The Company’s Modern Slavery Statement is approved by the Board annually and the current statement is available on this website. Under Melrose’s decentralised group structure, each division is responsible (where applicable) for publishing their own Modern Slavery Statements in accordance with the requirements under the Modern Slavery Act 2015 and are supported by Melrose where needed. To support the Company’s belief in the importance of this matter, it has a Group-wide policy on the prevention of modern slavery and human trafficking, which the businesses have rolled out to employees, along with an online compliance training module. Please also refer to section 1 on page 89 of the 2021 Annual Report for details of the Company’s whistleblowing policies and procedures.
BDO LLP were engaged to conduct an independent non-financial review programme of the GKN Aerospace and GKN Automotive businesses, to test and provide additional external assurance in respect of those businesses’ key compliance areas and safeguards as a result of their relative scale and complexity. Although COVID-19 travel restrictions caused some delay to the original site visit schedule during 2020, the review programme was completed during 2021, with a total of 67 site visits being conducted by BDO (and overseen by the General Counsels of the businesses) across the programme.

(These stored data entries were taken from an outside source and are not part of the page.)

-- ==== Sys2Proof/Certificates/Slice0/Obligations.lean ====
section
/-! DEFINITION. The statements for the provers, in the order of OBLIGATIONS.json. A statement's docstring says what it states and
which rules it rests on; values that the model chose itself are named as such. -/

open Sys2Proof Sys2Proof.Machine

/-- A step carries out the command at the front of the queue. For every state and command, step of the state with the command
at the front of its queue is exec of the command on the state with the queue's rest. The queue is the model's own way to take
commands from outside (log entry 1) -/
def Obligations.StepRunsFrontCommand : Prop :=
  ∀ (s : State) (c : Instr) (rest : List Instr), step { s with pending := c :: rest } = exec c { s with pending := rest }

/-- A step on an empty queue is one tick of the timekeeping clock. Where no command waits, a step answers the state after one
tick: the queue stays empty, and local monotonic time, which takes no step, advances by TB_INC[3] in units of 2^-32 ns, or by
1,953,125 / 128 of that on an edge of the always-on clock while the device is parked. That a tick is what an idle step does
is the model's own choice (log entry 2) -/
def Obligations.IdleStepIsTick : Prop :=
  ∀ s : State, s.pending = [] →
    ∃ t, step s = .next t ∧ t.pending = [] ∧
      Sparse.look 0 t.time.acc 3 = Sparse.look 0 s.time.acc 3 +
        (if s.flag TB_STAT.PARK_CLK then s.rd TB_INC.INC 3 * 1953125 else s.rd TB_INC.INC 3 * 128)

/-- Every command ends in a next state and leaves the queue alone. For every command and every state, exec answers a next
state, never a fault and never a refusal, and the commands that wait are those that waited before -/
def Obligations.EveryCommandCompletes : Prop :=
  ∀ (c : Instr) (s : State), ∃ t, exec c s = .next t ∧ t.pending = s.pending

/-- What the device holds right after a cold reset. After reset the device is in BOOT with IN_TRANSITION = 1, LAST_CAUSE
names POR_N, every base runs at 2 ns a tick from time zero, the limits of the power limiter and of the aligner are at the
values of their Cold columns, the safety outputs report FAULT_N low, no command waits, no byte of memory is listed, no key is
held and every field is FREE. The contents of memory with nothing listed are the model's own choice (log entry 4) -/
def Obligations.ResetValues : Prop :=
  State.reset.rd SYS_MODE.CURRENT = 0 ∧ State.reset.rd SYS_MODE.IN_TRANSITION = 1 ∧ State.reset.rd SYS_RST.LAST_CAUSE = 1 ∧
    (∀ n < 4, State.reset.rd TB_INC.INC n = 0x200000000 ∧ State.reset.ns n = 0) ∧
    State.reset.rd PWR_LIM.DRIVE_W = 240 ∧ State.reset.rd PWR_LIM.DEPOT_W = 400 ∧ State.reset.rd SAF_CTL.FAULT_N_LOW = 1 ∧
    State.reset.pending = [] ∧ State.reset.mem.hbm = [] ∧ State.reset.mem.keys = [] ∧ (∀ f < 17, State.reset.fState f = stFree)

/-- The device is sound after reset. In the reset state every memory is in canonical form, every ranged register field is
within its range, and the counters of the status frame are within their widths -/
def Obligations.ResetIsSound : Prop :=
  State.reset.Sound

/-- Every step keeps the device sound. From every sound state, whichever of the 247 commands waits at the front of the queue
or none, a step answers a next state, and that state is sound: memories stay in canonical form, every register field with a
range stays within it (the mode within 0 to 4, TB_INC within 1.998 ns to 2.002 ns, the limiter's, the safety island's, the
aligner's, the Pass's, the gateway's and the host clusters' limits within theirs), the fault count saturates at 0xFFFF and
the status frame's counter stays within 4 bits -/
def Obligations.StepKeepsSound : Prop :=
  ∀ s : State, s.Sound → ∃ t, step s = .next t ∧ t.Sound

/-- No run from a sound state stops, and every state that it reaches is sound. For every sound state and every number of
steps, the machine of the core runs that many steps to a next state, without a fault or a refusal, and the state reached is
sound -/
def Obligations.SoundRunsAreSafe : Prop :=
  ∀ s : State, s.Sound → SafeFrom s

/-- A LOCK bit that is set stays set, and the fields behind it stay as they are. For every command that asks for no reset, no
boot, no park and no mode (writes of SYS_RST and SYS_MODE among those), and every state: each LOCK bit of the six blocks with
RWL fields that is 1 before the command is 1 after it, and every RWL field of its block reads the same for every index. The
same holds of a tick. Register writes of every requester to every other address are among these commands -/
def Obligations.LocksStand : Prop :=
  (∀ (c : Instr) (s t : State), mayReset c = false → exec c s = .next t → LocksHeld s t) ∧
    ∀ s t : State, s.pending = [] → step s = .next t → LocksHeld s t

The programme included GKN Aerospace sites across the UK, the Netherlands, India, Singapore, Thailand, Sweden, and Norway, as well as GKN Automotive sites including those located in Mexico, France, Malaysia, Germany, Italy, India and Japan. Overall, both GKN Aerospace and GKN Automotive were found to demonstrate a good level of compliance including within the areas of anti-bribery and corruption, anti-money laundering, whistleblowing, data protection, export control, contract compliance, health and safety, and trade compliance.